Has this ever happened to you? You listen to a song for years with your own understanding of its lyrics, and then the songwriter comes along and spells things out and it turns out you were waaaaaayyyyy off. Now, suddenly, you can’t listen to the song in the same way any more and the song loses some value to you.
IMHO, one of the beauties of well-written poetry is that it is open to multiple interpretations. (The current thread on Spandau Ballet’s “True” got me thinking about this.) I sometimes wish artists would just refuse to discuss the meaning of their lyrics. Better that songwriters shouldn’t spell everything out for you.
I can think of two instances of this phenomenon in my own song-listening history:
Fall on Me - R.E.M. The song’s lyrics talk about the sky falling, and I assumed this meant the singer’s own little world was in danger of falling apart (presumably as a result of a calamitous romance), and he is trying desperately to hold things together. Then Michael Stipe goes and tells everybody that the song is about acid rain, and suddenly the song is a lot more literal and (to me) a lot less interesting.
Driving With the Brakes On - Del Amitri. I had imagined this song to be from the perspective of a man who has convinced a woman to leave her husband. And now he is having regrets and feeling guilty about breaking up a marriage. But it turns out I was wrong. The songwriter gives an interview and says the song is about a couple dealing with the emotional aftermath of an abortion. It’s still an interesting song from that angle, but hardly the same.

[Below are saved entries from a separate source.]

/-- Settings take force from frame `n` (R381): the generation and the exposure values. -/
def State.applyIssue (s : State) (i : Nat) (x : Issue) : State :=
  let s := match x.generation with
    | some g => s.put (O.GEN_IN_FORCE i) (.n g)
    | none => s
  match x.ae with
  | some v => s.modCam i fun c => { c with aeForce := v }
  | none => s

/-- The frame in progress reports the settings in force, where they changed in its own window (a LATENCY of 0). -/
def State.relatch (s : State) (i n : Nat) : State :=
  s.modFrame i fun f => if f.n = n then
    { f with generation := s.rd (O.GEN_IN_FORCE i),
             exposure := if s.on (O.AE_ENABLE i) then (s.cam i).aeForce.1 else 0,
             gain := if s.on (O.AE_ENABLE i) then (s.cam i).aeForce.2 else 0 } else f

/-- Commands go out in the window that is open, if they fit (R381): the issue is noted, and applies from the frame
LATENCY later. -/
def State.issue (s : State) (i : Nat) (cmds : List BusCmd) (gen : Option Nat) (ae : Option (Nat × Nat)) : Option State :=
  match (s.cam i).window with
  | none => none
  | some w =>
    let start := max s.timeNow w.free
    let stop := start + s.busNs (i / 8) cmds * 65536
    if w.start + s.rd (O.WINDOW_US i) * unitsPerUs < stop then none
    else
      let n := w.frame + s.rd (O.LATENCY i)
      let x : Issue := { generation := gen, ae, frame := n, prevGen := s.rd (O.GEN_IN_FORCE i),
                         prevAe := (s.cam i).aeForce, sentAt := stop }
      let s := s.sendCmds (i / 8) cmds
      let s := s.modCam i fun c => { c with issued := c.issued ++ [x], window := some { w with free := stop } }
      some (if n = w.frame then (s.applyIssue i x).relatch i n else s)

/-- Entries are issued in queue order (R381, R382), at most `k` of them. -/
def State.issueQueue (s : State) (i : Nat) : Nat → State
  | 0 => s
  | k + 1 =>
    match (s.cam i).queue, (s.cam i).window with
    | e :: rest, some w =>
      let n := w.frame + s.rd (O.LATENCY i)
      if !e.asap && decide (n < e.target) then s
      else
        match s.issue i e.cmds (some e.generation) none with
        | none => s
        | some s =>
          let s := s.modCam i fun c => { c with queue := rest }
          let s := s.showQueue i (s.queueErr i)
          let s := if !e.asap && decide (e.target < n) then
              (s.modCam i fun c => { c with late := c.late ++ [(e.target, n - 1, n)] }).inc (O.APPLIED_LATE i)
            else s
          s.issueQueue i k
    | _, _ => s

/-- The exposure loop's values follow the host's entries (R381, R384). -/
def State.issueAe (s : State) (i : Nat) : State :=
  match (s.cam i).aeNext with
  | some v =>
    if s.on (O.AE_ENABLE i) then
      match s.issue i (s.aeCmds i v) none (some v) with
      | some s => s.modCam i fun c => { c with aeIssued := some v, aeNext := none, aeFirst := false }
      | none => s
    else s
  | none => s

/-- The window of frame `n` opens at its frame start: what was issued for this frame takes force, then the settings go
out. -/
def State.openWindow (s : State) (i n : Nat) : State :=
  let c := s.cam i
  let s := (c.issued.filter fun x => x.frame == n).foldl (fun s x => s.applyIssue i x) s
  let s := s.modCam i fun c =>
    { c with issued := c.issued.filter (fun x => decide (n < x.frame)),
             window := some { frame := n, start := s.timeNow, free := s.timeNow } }
  (s.issueQueue i 8).issueAe i

/-- I3C_BUS_ERROR (R383): the settings being sent are aborted; a generation already in force through a LATENCY of 0 is
taken back, and the exposure loop issues its values again. -/
def State.busError (s : State) (i : Nat) : State :=
  let c := s.cam i
  let x := match c.issued.find? (fun x => decide (s.timeNow < x.sentAt)) with
    | some x => some x
    | none => c.issued.getLast?
  match x with
  | none => s
  | some x =>
    let now := (c.window.map Window.frame).getD 0
    let s := s.modCam i fun c =>
      { c with issued := c.issued.filter (· != x),
               late := if x.generation.isSome then c.late.filter (fun l => l.2.2 != x.frame) else c.late }
    let s := if x.frame ≤ now then
        (s.applyIssue i { x with generation := x.generation.map fun _ => x.prevGen, ae := x.ae.map fun _ => x.prevAe }).relatch
          i now
      else s
    match x.generation with
    | some g =>
      let s := s.put (O.QUEUE_LAST_ERROR i (s.rd (O.CAM_OWNER i))) (.n g)
      (s.showQueue i true).inc (O.QUEUE_ABORTS i)
    | none => s.modCam i fun c => { c with aeNext := c.aeNext.or x.ae }

def execI3cBusError (input : Fin 16) (s : State) : Res := whenOk (s.ready 0x35) s fun s => s.busError input.val

/-! ### Frames -/

/-- The latched addresses lie in bank group 0, so that an input runs in MID (R386). -/
def State.midRuns (s : State) (i t : Nat) (o : OutSet) : Bool :=
  s.rd (O.ISP i) == 1 && s.rd O.MID_CAMERA == i / 8 + 1 && s.inGroup0 t o.frameBase (o.buffers * o.bufStride) &&
  (o.statsBase == 0 || s.inGroup0 t o.statsBase 65536)

/-- Raw buffers of an input that hold unprocessed frames. -/
def CamIn.rawBusy (c : CamIn) : List Nat :=
  (c.raws.map fun r => r.2.rawBuf) ++ (c.done.filter fun f => f.isp == 2 && f.fate == .kept).map Frame.rawBuf

/-- What becomes of a frame that starts (R370, R375, R386), and its raw buffer. An input with ISP 1 that INLINE_INPUT
does not name, and one whose ISP is down, is not processed. -/
def State.frameFate (s : State) (i t : Nat) (o : OutSet) : FrameFate × Nat :=
  let busy := (s.cam i).rawBusy
  let buf := (List.range o.rawBuffers).find? fun b => !busy.contains b
  if s.rd O.POWER_STATE = 3 ∧ !s.midRuns i t o then (.suspended, 0)
  else if !s.setInAlloc i t o then (.dropped, 0)
  else if s.rd (O.ISP i) = 1 ∧ (s.rd O.INLINE_INPUT ≠ i ∨ !s.ready 0x25) then (.dropped, 0)
  else if s.rd (O.ISP i) = 2 then (if buf.isNone then .dropped else .kept, buf.getD 0)
  else (.kept, 0)

/-- Address of the raw line `y` of a frame (R370). -/
def Frame.rawAt (f : Frame) (y : Nat) : Nat := f.out.rawBase + f.rawBuf * (f.width * f.height * 2) + y * f.width * 2

/-- Address of the buffer that a frame is written to (R375). -/
def Frame.bufAt (f : Frame) : Nat := f.out.frameBase + f.n % f.out.buffers * f.out.bufStride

So has this ever happened to you? Has a song lost value to you when you found out what it was really about?
Yes - I will cite the same song I cite in “creepy lyrics” thread: Possum Kingdomby the Toadies. I love the groove of the song and the vocal delivery, but knowing what it is really about (the video linked to provides obvious clues…)
The band is circumspect, but it appears to be about a killer luring a girl to her death - with the song representing the killer’s POV and rationale for doing it - come with me and you’ll never grow old…
I always thought Possum Kingdom was a vampire fan-wank song. Love the song though … “Rubberneck” was a great album.
As for me, I had always assumed that Hey Man, Nice Shot by Filter was about Kurt Cobain shooting himself. As it turns out it’s really about Bud Dwyer shooting himself … on live TeeVee no less. It kind of took a little of the cool out of it for me. My solution: Fuck the songwriter. It’s about Cobain as far as I’m concerned.
I never paid enough attention to the lyrics to try to parse them out - it was just a fun-groove song with a non-standard time (what is it 5/4? 7/8?) that had cool guitar parts. Then someone pointed out the lyrics. :eek:
I didn’t particularly like the song, and I wasn’t bummed out to find out what (or who, rather) it was about, but when I started hearing that “You Oughta Know” was supposedly about Dave Coulier I was pretty surprised. Like, damn, how could anyone have been worked up enough about the dude from Full House to write a song like that? And that theatre line? TMI!
Isn’t that just a rumor, though? It’s known that Alanis Morisette used to date Dave Coulier, but I don’t believe either of them ever claimed the song was about their relationship. I’m sure Ms. Morisette has dated more than one man in her life. It became a popular rumor because it is so ridiculous (and somewhat creepy) to imagine this angry breakup song is about “Uncle Joey”.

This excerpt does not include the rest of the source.